© 1996 by Oxford University Press
Original Articles |
A Linear Logic Approach to Consistency Preserving Updates
1LIPN, URA 1507 CNRS, Université de Paris-Nord Villetaneuse, F-93430, France. E-mail: bidoit{at}ural507.univ-parisl3.fr
2LRI, URA 410 CNRS, Bat. 490, Université de Paris-Sud Orsay, F-91405, France. E-mail: serenachris{at}lri.fr
The aim of this paper is to propose linear logic as a proof system allowing one to perform updates of databases containing incomplete information. In our approach, a database is specified by facts, deduction rules (among which default rules) and update constraints.
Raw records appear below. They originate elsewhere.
-- ==== Sys2Proof/Machine/Accum.lean ====
section
/-! DEFINITION. The number formats of the matrix arrays, the anchored accumulator, raw records, drain conversions and
the E2M1 scale rule (R32 to R57, R64 to R67). -/

namespace Sys2Proof.Machine

/-! ### Element formats (Tables 2.1 and 3.6) -/

/-- Element width in bits of a format code. -/
def elemBits (f : Nat) : Nat :=
  match f with
  | 0 | 1 => 4
  | 2 | 3 => 2
  | 4 => 1
  | 5 | 6 | 7 => 8
  | _ => 16

/-- K step of a format code (Table 2.1). -/
def kStep (f : Nat) : Nat :=
  match f with
  | 0 | 1 => 8
  | 2 | 3 | 4 => 16
  | 5 | 6 | 7 => 2
  | _ => 1

/-- A decoded element: `none` for a NaN or an infinity (R36), else the exact value i * 2^e. -/
abbrev Elem := Option (Int × Int)

/-- An element of a floating format. Negative zero is zero (R35). -/
def floatElem (f : FFmt) (v : Nat) : Elem :=
  match f.dec v with
  | .fin n m e => some (if n then -(m : Int) else m, e)
  | _ => none

/-- The magnitude of an E2M1 code in halves. -/
def e2m1Mag (c : Nat) : Nat :=
  match c % 8 with
  | 0 => 0
  | 1 => 1
  | 2 => 2
  | 3 => 3
  | 4 => 4
  | 5 => 6
  | 6 => 8
  | _ => 12

/-- Decode an element code (Table 2.1). -/
def decElem (f : Nat) (v : Nat) : Elem :=
  match f with
  | 0 => some (if bit v 3 then -(e2m1Mag v : Int) else e2m1Mag v, -1)
  | 1 => some (sext 4 v, 0)
  | 2 => some (sext 2 v, 0)
  | 3 => some (if v % 4 = 1 then 1 else if v % 4 = 3 then -1 else 0, 0)
  | 4 => some (if bit v 0 then -1 else 1, 0)
  | 5 => floatElem fe4m3 (v % 256)
  | 6 => floatElem e5m2 (v % 256)
  | 7 => some (sext 8 v, 0)
  | 8 => floatElem fp16 (v % 65536)
  | _ => floatElem bf16 (v % 65536)

/-- The scale data of a 32-element block: coarse byte and fine byte (R37, R38). -/
structure Scale where
  coarse : Nat
  fine   : Nat
  deriving DecidableEq, Repr

/-- The fine multiplier of element n of a block: 8 + f of its half (R38). -/
def Scale.mult (s : Scale) (n : Nat) : Int := 8 + (if n < 16 then s.fine % 16 else s.fine / 16 % 16 : Nat)

/-! ### Contributions (R43) -/

/-- What a block or a cycle gives an accumulator: the exact value i * 2^e, and whether a NaN was consumed. -/
structure Contrib where
  i   : Int
  e   : Int
  nan : Bool
  deriving DecidableEq, Repr

/-- The exact sum of two exact values. -/
def addExact (x y : Int × Int) : Int × Int :=
  if x.1 = 0 then y else if y.1 = 0 then x
  else
    let e := min x.2 y.2
    (x.1 * 2 ^ (x.2 - e).toNat + y.1 * 2 ^ (y.2 - e).toNat, e)

/-- The exact sum of the products of paired elements, each weighted; NaN and infinite elements are left out and
reported. -/
def dotElems (w : Nat → Int) (as bs : List Elem) : Contrib :=
  let r := (as.zip bs).foldl (fun (st : Nat × (Int × Int) × Bool) p =>
    match p with
    | (some a, some b) => (st.1 + 1, addExact st.2.1 (a.1 * b.1 * w st.1, a.2 + b.2), st.2.2)
    | _ => (st.1 + 1, st.2.1, true)) (0, (0, 0), false)
  ⟨r.2.1.1, r.2.1.2, r.2.2⟩

/-- The contribution of a block pair (R43): tiered, or MX with fine multipliers 0. A scale of 0xFF makes the block NaN
(R37). `mx` elements of INT8 have the value code * 2^-6 (R34), which the caller has put into the elements. -/
def blockContrib (sa sb : Scale) (as bs : List Elem) : Contrib :=
  let c := dotElems (fun n => sa.mult n * sb.mult n) as bs
  ⟨c.i, c.e + sa.coarse + sb.coarse - 260, c.nan || sa.coarse = 255 || sb.coarse = 255⟩

/-- MXINT8: an element has the value of its code times 2^-6 (R34). -/
def mxElem (f : Nat) (x : Elem) : Elem := if f = 7 then x.map (fun p => (p.1, p.2 - 6)) else x

/-! ### The accumulator (R42, R44) -/

/-- The signed 16-bit anchor of R42 for the anchor that R44 computes. Where 16 bits do not hold it (the slice exponents of
an operand pair can sum beyond them, and a full headroom adds 16), no rule says what the anchor becomes: it is the
uninterpreted `Config.wideAnchor` of it (DESIGN CHOICE, notes/assumptions/5.md). -/
def anchor16 (a : Int) : BitVec 16 := if -2 ^ 15 ≤ a ∧ a < 2 ^ 15 then BitVec.ofInt 16 a else Config.wideAnchor a

/-- Add a nonzero contribution i * 2^e under R44; the flag says that a nonzero bit was discarded. The anchor is computed
exactly and stands in the accumulator as `anchor16` gives it. -/
def Acc.add (c : Acc) (i e : Int) : Acc × Bool :=
  if i = 0 then (c, false)
  else
    let t : Int := Nat.log2 i.natAbs + e
    let a0 := if c.empty then t else c.a.toInt
    let d := (t - a0).toNat
    let lost1 := t > a0 && c.v % 2 ^ d != 0
    let v1 := if t > a0 then c.v.tdiv (2 ^ d) else c.v
    let a1 := max t a0
    let lo := a1 - 112
    let k := (lo - e).toNat
    let lost2 := e < lo && i % 2 ^ k != 0
    let v2 := v1 + (if e < lo then i.tdiv (2 ^ k) else i * 2 ^ (e - lo).toNat)
    if v2.natAbs ≥ 2 ^ 158 then
      (⟨v2.tdiv (2 ^ 16), anchor16 (a1 + 16), c.nan, false⟩, lost1 || lost2 || v2 % 2 ^ 16 != 0)
    else (⟨v2, anchor16 a1, c.nan, false⟩, lost1 || lost2)

/-- The value of an accumulator is v * 2^(a - 112) (R42). -/
def Acc.exp (c : Acc) : Int := c.a.toInt - 112

/-- Apply a contribution: the accumulator and whether a bit was discarded. A NaN is no
exact value and so no contribution of R43: it marks the element (R36), as R82 says of a NaN that ALOAD reads
(notes/assumptions/5.md). -/
def Acc.contribute (c : Acc) (k : Contrib) : Acc × Bool := if k.nan then ({ c with nan := true }, false) else c.add k.i k.e

/-! ### Raw records (R49, Table 2.3) -/

/-- The 32 bytes of a raw record. -/
def Acc.record (c : Acc) (inexact : Bool) : List Byte :=
  leBytes 20 (if c.empty then 0 else twos 160 c.v) ++ leBytes 2 (if c.empty then 0 else c.a.toNat) ++
    leBytes 1 (b2n c.nan + 2 * b2n inexact + 4 * b2n c.empty) ++ leBytes 9 0

/-- A record read back: V, A, the NaN, INEXACT and empty bits. -/
structure RawRec where
  v       : Int
  a       : Int
  nan     : Bool
  inexact : Bool
  empty   : Bool
  deriving DecidableEq, Repr

def RawRec.ofNat (r : Nat) : RawRec :=
  ⟨sext 160 r, sext 16 (r / 2 ^ 160), bit r 176, bit r 177, bit r 178⟩

def RawRec.ofBytes (b : List Byte) : RawRec := RawRec.ofNat (leNat b)

/-- ALOAD of a record into an accumulator (R49): the accumulator and whether INEXACT is set by R44 or by the record. -/
def Acc.load (c : Acc) (r : RawRec) : Acc × Bool :=
  if r.empty then (⟨c.v, c.a, c.nan || r.nan, c.empty⟩, r.inexact)
  else if c.empty then (⟨r.v, BitVec.ofInt 16 r.a, c.nan || r.nan, false⟩, r.inexact)
  else
    let x := c.add r.v (r.a - 112)
    (⟨x.1.v, x.1.a, c.nan || r.nan, x.1.empty⟩, x.2 || r.inexact)

/-- The FP64 value of a record (R67, R103): NaN first, then empty, then one rounding to nearest even. -/
def RawRec.toFp64 (r : RawRec) : Nat × FFlags :=
  if r.nan then (fp64.qnan, 0)
  else if r.empty then (0, 0)
  else fp64.roundInt 0 r.v (r.a - 112) false

/-! ### Drain rounding (R50 to R55) -/

/-- u of R54 in units of 2^-32. -/
def stochU (seed : Nat) (x y arr idx : Nat) : Nat :=
  let m (v : Nat) : Nat := v % 2 ^ 64
  let key := m (seed ^^^ m (x <<< 56) ^^^ m (y <<< 48) ^^^ m (arr <<< 44) ^^^ idx)
  let z := m ((key ^^^ (key >>> 30)) * 0xBF58476D1CE4E5B9)
  let z := m ((z ^^^ (z >>> 27)) * 0x94D049BB133111EB)
  let z := z ^^^ (z >>> 31)
  z / 2 ^ 32

/-- How a drain rounds: 0 nearest even, 1 toward zero, else stochastic with u (R51, R54). -/
structure DrainRnd where
  mode : Nat
  u    : Nat
  deriving DecidableEq, Repr

/-- Does the fraction rem / den round up from the lower neighbour, whose code is `odd`? -/
def DrainRnd.up (r : DrainRnd) (odd : Bool) (rem den : Nat) : Bool :=
  match r.mode with
  | 0 => 2 * rem > den || (2 * rem = den && odd)
  | 1 => false
  | _ => rem * 2 ^ 32 + r.u * den ≥ den * 2 ^ 32

/-- Drain an accumulator to a floating format (R50 to R54): the code and whether SAT is set. -/
def Acc.drain (c : Acc) (f : FFmt) (r : DrainRnd) : Nat × Bool :=
  if c.nan then (f.qnan, false)
  else if c.empty || c.v = 0 then (0, false)
  else
    let m := c.v.natAbs
    let e := c.exp
    let neg := c.v < 0
    let big := match f.dec f.maxFin with
      | .fin _ m' e' => FVal.lt (.fin false m' e') (.fin false m e)
      | _ => false
    if big then (f.sign neg f.maxFin, true)
    else
      let top : Int := Nat.log2 m + e
      let qe := max (top - f.mw) f.emin
      let mag :=
        if qe ≤ e then (qe - f.emin).toNat * 2 ^ f.mw + m * 2 ^ (e - qe).toNat
        else
          let d := (qe - e).toNat
          let q := m / 2 ^ d
          (qe - f.emin).toNat * 2 ^ f.mw + q + b2n (r.up (q % 2 = 1) (m % 2 ^ d) (2 ^ d))
      (if mag = 0 then 0 else f.sign neg mag, false)

/-! ### The E2M1 drain (R56, R84) -/

/-- Is m * 2^e at most n * 2^d? -/
def leExp (m : Nat) (e : Int) (n : Nat) (d : Int) : Bool :=
  let b := min e d
  m * 2 ^ (e - b).toNat ≤ n * 2 ^ (d - b).toNat

/-- The largest magnitude of a list of accumulators, as m * 2^e. -/
def maxMag (l : List Acc) : Nat × Int :=
  l.foldl (fun b c => if c.empty || leExp c.v.natAbs c.exp b.1 b.2 then b else (c.v.natAbs, c.exp)) (0, 0)

/-- The magnitudes of the E2M1 grid in halves, by code. -/
def e2m1Grid : List Nat := [0, 1, 2, 3, 4, 6, 8, 12]

/-- Round |v| / s to the E2M1 grid, where 2 |v| / s = p / q: the code and whether it saturated. -/
def e2m1Round (r : DrainRnd) (p q : Nat) : Nat × Bool :=
  if p > 12 * q then (7, true)
  else
    let k := ((List.range 8).filter (fun k => e2m1Mag k * q ≤ p)).length - 1
    if k = 7 then (7, false)
    else
      let lo := e2m1Mag k
      let hi := e2m1Mag (k + 1)
      (k + b2n (r.up (k % 2 = 1) (p - lo * q) ((hi - lo) * q)), false)

/-- The coarse exponent of R56 before its clamps: the smallest e with 17.25 * 2^e >= m * 2^x (m positive). -/
def coarseExp (m : Nat) (x : Int) : Int :=
  let t : Int := Nat.log2 m + x
  if leExp m x 69 (t - 6) then t - 4 else t - 3

/-- The fine multiplier of a half (R56). -/
def fineMult (e : Int) (h : Nat × Int) : Nat :=
  (firstBelow 16 (fun f => leExp h.1 h.2 (6 * (8 + f)) (e - 3))).getD 15

/-- One column of an E2M1 drain (R56, R84): its live accumulators by row, the rounding of each row; the 18 bytes of
the tiered block and whether SAT is set. -/
def e2m1Block (col : List Acc) (rnd : Nat → DrainRnd) : List Byte × Bool :=
  if col.any (fun c => c.nan) then (leBytes 16 0 ++ [0xFF, 0x00], false)
  else
    let h0 := maxMag (col.take 16)
    let h1 := maxMag (col.drop 16)
    let big := if leExp h0.1 h0.2 h1.1 h1.2 then h1 else h0
    let e : Int := if big.1 = 0 then 0 else max (-127) (min 127 (coarseExp big.1 big.2))
    let f (h : Nat) : Nat := if big.1 = 0 then 0 else fineMult e (if h = 0 then h0 else h1)
    let code (i : Nat) (c : Acc) : Nat × Bool :=
      if c.empty || c.v = 0 then (0, false)
      else
        -- 2 |v| / s = 16 m 2^x / (2^e (8 + f))
        let x := c.exp - e
        let r := e2m1Round (rnd i) (16 * c.v.natAbs * 2 ^ x.toNat) ((8 + f (i / 16)) * 2 ^ (-x).toNat)
        (if r.1 = 0 then 0 else r.1 + 8 * b2n (c.v < 0), r.2)
    let codes := (List.range 32).map (fun i =>
      match col[i]? with
      | some c => code i c
      | none => (0, false))
    (leBytes 16 (codes.foldr (fun c v => c.1 + 16 * v) 0) ++
      [BitVec.ofNat 8 (e + 127).toNat, BitVec.ofNat 8 (f 1 * 16 + f 0)], codes.any (fun c => c.2))

end Sys2Proof.Machine
end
Updates will always preserve consistency, i.e. any update of a ‘consistent’ database will produce a new base which is ‘consistent’. The computation of the ‘static semantics’ of a database DB corresponds to the construction of a proof in a logical theory associated to the database; the non logical axioms of such a theory are linear sequents formalising the deduction rules and the update constraints of DB. Similarly, the calculus of the ‘update semantics’ of a database DB w.r.t. the insertion of a literal L, is the construction of a proof in the very same linear theory.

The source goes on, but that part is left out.